Modern technology's advance runs on parallel tracks with our expectations as to what it can and should do for us. The archetypal story - perhaps apocryphal - concerns the young businessman who happily discovers he can now email while flying to his destination. He's thrilled and immediately is tapping away on his laptop. Suddenly, he loses the connection. He's outraged, as though it's an entitlement withdrawn.
       This ratcheting up of expectations demands perfection. It also manifests itself when, during a teleconference (true story), someone actually apologized - as though it was their fault - because their Internet connection was down and they couldn't access the materials being distributed online during the call.
       The ability to send and receive email at all times and most locations also means that underlings strive to impress the boss (and one-up each other) by staying in touch during vacations and family emergencies, or emailing the boss in the wee hours of the morning.
       This is getting out of hand. Technology has made it too easy for our work lives to encroach on and dominate our personal lives. But t
he increased access technology provides is not a license to intrude, nor does it lessen the critical and central importance of healthy personal lives, particularly if they involve other people like spouses and children. So managers - especially senior managers - must be proactive and explicit in defining the boundaries between their employees' personal lives and the business.

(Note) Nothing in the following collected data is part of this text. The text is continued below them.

-- ==== Sys2Proof/Laws/Issue.lean ====
section
/-!
SUPPORT. Issue on a scalar core: what `issueWith` answers where nothing keeps the instruction from its effect, and what
writing a register leaves behind.
-/
namespace Sys2Proof.Laws

open Sys2Proof Sys2Proof.Machine

theorem coreKey_inj {c d : CoreId} (h : coreKey c = coreKey d) : c = d := by
  obtain ⟨⟨a, ha⟩, ⟨b, hb⟩⟩ := c
  obtain ⟨⟨i, hi⟩, ⟨j, hj⟩⟩ := d
  simp only [coreKey] at h
  have h1 : a = i := by omega
  have h2 : b = j := by omega
  subst h1; subst h2; rfl

@[simp] theorem core_setCore_self (s : State) (c : CoreId) (x : Core) : (s.setCore c x).core c = x :=
  get_set_self _ _ _ _
theorem core_setCore_ne (s : State) {c d : CoreId} (x : Core) (h : d ≠ c) : (s.setCore c x).core d = s.core d :=
  get_set_ne _ _ _ (fun e => h (coreKey_inj e))
@[simp] theorem core_setFld (s : State) (f : Fld) (v : Nat) (c : CoreId) : (s.setFld f v).core c = s.core c := rfl
@[simp] theorem core_unflip (s : State) (p : FlipAt) (c : CoreId) : (s.unflip p).core c = s.core c := rfl
@[simp] theorem core_advance (s : State) (c : CoreId) (pc : Word) :
    (s.advance c pc).core c = { s.core c with pc := pc } := core_setCore_self _ _ _
@[simp] theorem core_armScalar (s : State) (c d : CoreId) (k r : Nat) : (s.armScalar c k r).core d = s.core d := by
  unfold State.armScalar State.armIs; split <;> rfl
@[simp] theorem fld_setFld_self (s : State) (f : Fld) (v : Nat) : (s.setFld f v).fld f = v % 2 ^ f.w := get_set_self _ _ _ _
theorem fld_setFld_ne (s : State) {f g : Fld} (v : Nat) (h : g.key ≠ f.key) : (s.setFld f v).fld g = s.fld g :=
  get_set_ne _ _ _ h

/-- A source list of sound words is read without effect. -/
theorem senseAll_sound {s : State} {c : CoreId} {srcs : List SReg} (h : ∀ r ∈ srcs, s.Sound c r) :
    s.senseAll c srcs = (false, s) := by
  induction srcs with
  | nil => rfl
  | cons r rs ih =>
    have hr : s.Sound c r := h r (by simp)
    have ih := ih (fun q hq => h q (List.mem_cons_of_mem _ hq))
    have sense : r ≠ .g 0 → s.sense c r = s := by
      intro e
      rcases hr with e' | ⟨h1, _⟩
      · exact absurd e' e
      · unfold State.sense; rw [h1]
    have mk : s.marked c r = false := by
      rcases hr with e' | ⟨_, h2⟩
      · subst e'; simp [State.marked]
      · exact h2
    cases r with
    | g q =>
      by_cases e : q = 0
      · subst e; simp [State.senseAll, ih, mk]
      · have := sense (by simp [e])
        simp [State.senseAll, e, this, ih, mk]
    | f q => have := sense (by simp); simp [State.senseAll, this, ih, mk]
    | cw n => have := sense (by simp); simp [State.senseAll, this, ih, mk]

/-- Where a core issues an instruction, the instruction's body runs on the state as it is. -/
theorem issueWith_issues {s : State} {c : CoreId} {srcs : List SReg} (h : s.Issues c srcs) (body : State → Act) :
    issueWith c srcs body s = match body s with
      | .trap t cause tval => t.preciseTrap c cause tval
      | .stall t => t
      | .jump t pc => t.advance c pc
      | .done t => t.advance c ((s.core c).pc + 8) := by
  obtain ⟨h1, h2, hr, h3, h4, h5⟩ := h
  have hr : (!(s.core c).icache.any (fun e => e.1 == lineOf (s.core c).pc) && s.fetchRefused c (lineOf (s.core c).pc)) = false := by
    rcases hr with e | e <;> simp [e]
  have h6 : srcs.any (s.core c).waitsFor = false := List.any_eq_false.2 fun r hr => by rw [h5 r hr]; simp
  unfold issueWith
  simp only [h1, hr, h3, h6, senseAll_sound h4, Bool.true_eq_false, if_false, Bool.false_eq_true, Bool.false_and]
  refine (if_neg (by omega)).trans ?_
  cases body s <;> rfl

/-! ### Register writes -/

theorem regs_armScalar (s : State) (c : CoreId) (k r : Nat) (f : Fld) (h1 : f.key ≠ (IS_FLIP_CTL_ARM c.isl).key)
    (h2 : f.key ≠ (IS_FLIP_CTL_DONE c.isl).key) : (s.armScalar c k r).fld f = s.fld f := by
  unfold State.armScalar State.armIs
  split
  · rw [fld_setFld_ne _ _ h2, fld_setFld_ne _ _ h1]; rfl
  · rfl

theorem armScalar_shape (s : State) (c : CoreId) (k r : Nat) :
    ∃ fl rg, s.armScalar c k r = { s with flips := fl, regs := rg } := by
  unfold State.armScalar State.armIs
  split
  · exact ⟨_, _, rfl⟩
  · exact ⟨s.flips, s.regs, rfl⟩

/-- What a write of one core with its flip bookkeeping, and then a new pc, leaves outside the core. -/
theorem coreOnly_write (s : State) (c : CoreId) (x : Core) (p : FlipAt) (k r : Nat) (pc : Word) :
    s.CoreOnly ((((s.setCore c x).unflip p).armScalar c k r).advance c pc) c := by
  refine ⟨?_, ?_, ?_⟩
  · obtain ⟨fl, rg, e⟩ := armScalar_shape ((s.setCore c x).unflip p) c k r
    rw [e]; rfl
  · intro d hd
    show ((State.setCore _ c _).core d) = _
    rw [core_setCore_ne _ _ hd, core_armScalar, core_unflip, core_setCore_ne _ _ hd]
  · intro f h1 h2
    show State.fld (State.armScalar _ c k r) f = _
    rw [regs_armScalar _ _ _ _ _ h1 h2]; rfl

theorem coreOnly_advance (s : State) (c : CoreId) (pc : Word) : s.CoreOnly (s.advance c pc) c :=
  ⟨rfl, fun _ hd => core_setCore_ne _ _ hd, fun _ _ _ => rfl⟩

@[simp] theorem gGet_overtake (x : Core) (r q : Reg) : (x.overtake r).gGet q = x.gGet q := rfl

theorem mask_getLsbD (m : BitVec 32) (r q : Reg) :
    (m &&& ~~~(1#32 <<< r.val)).getLsbD q = (m.getLsbD q && decide (q ≠ r)) := by
  have hq : q.val < 32 := q.isLt
  simp only [BitVec.getLsbD_and, BitVec.getLsbD_not, hq, decide_true, Bool.true_and, BitVec.getLsbD_shiftLeft,
    BitVec.getLsbD_one]
  congr 1
  rw [Bool.eq_iff_iff]
  simp only [Bool.not_eq_true', Bool.and_eq_false_iff, Bool.not_eq_false', decide_eq_true_eq, decide_eq_false_iff_not, ne_eq, Fin.ext_iff]
  omega

/-- g[rd] := v and the next pc: what stands afterwards. -/
theorem wroteG_setG (s : State) (c : CoreId) (rd : Reg) (v pc : Word) :
    s.WroteG ((s.setG c rd v).advance c pc) c rd v pc := by
  by_cases h : rd = 0
  · subst h
    have e : s.setG c 0 v = s := by simp [State.setG, State.putG]
    rw [e]
    refine ⟨by simp [Core.gGet], by simp [State.marked], ?_, ?_⟩
    · intro r _; exact ⟨by simp [Core.gGet], by simp [State.marked]⟩
    · refine ⟨by simp, by simp, by simp, by simp, by simp, coreOnly_advance s c pc⟩
  · have e : s.setG c rd v = ((s.setCore c { (s.core c).overtake rd with g := (s.core c).g.set rd v, pg := (s.core c).pg &&& ~~~(1#32 <<< rd.val) }).unflip (.sreg c.isl c.sc 0 rd)).armScalar c 0 rd := by
      simp only [State.setG, State.putG, if_neg h]; rfl
    rw [e]
    refine ⟨?_, ?_, ?_, ?_⟩
    · simp [Core.gGet, h]
    · simp only [State.marked, core_advance, core_armScalar, core_unflip, core_setCore_self, mask_getLsbD]; simp
    · intro r hr
      refine ⟨?_, ?_⟩
      · have : r.val ≠ rd.val := fun e => hr (Fin.ext e)
        simp [Core.gGet, get_set_ne _ _ _ this]
      · simp only [State.marked, core_advance, core_armScalar, core_unflip, core_setCore_self, mask_getLsbD]
        simp [hr]
    · refine ⟨by simp [Core.overtake], by simp [Core.overtake], by simp [Core.overtake], by simp, by simp [Core.overtake], ?_⟩
      exact coreOnly_write s c _ _ _ _ _

end Sys2Proof.Laws
end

       As my friend pointed out in our email exchange, yes, people need to be "fluent in new technologies," but managers must "still respect their employees' personal space."
       That means prohibiting email contacts during personal time, except when dire circumstances demand otherwise. Each business is different and that boundary may necessarily be vague.
       The point is, the blurring of the line between our personal and business lives has a potentially adverse impact on the quality of our work. We can't be effective in our jobs unless we are whole persons, with unique interests and drives. And we can't be whole without that clear distinction between work and home.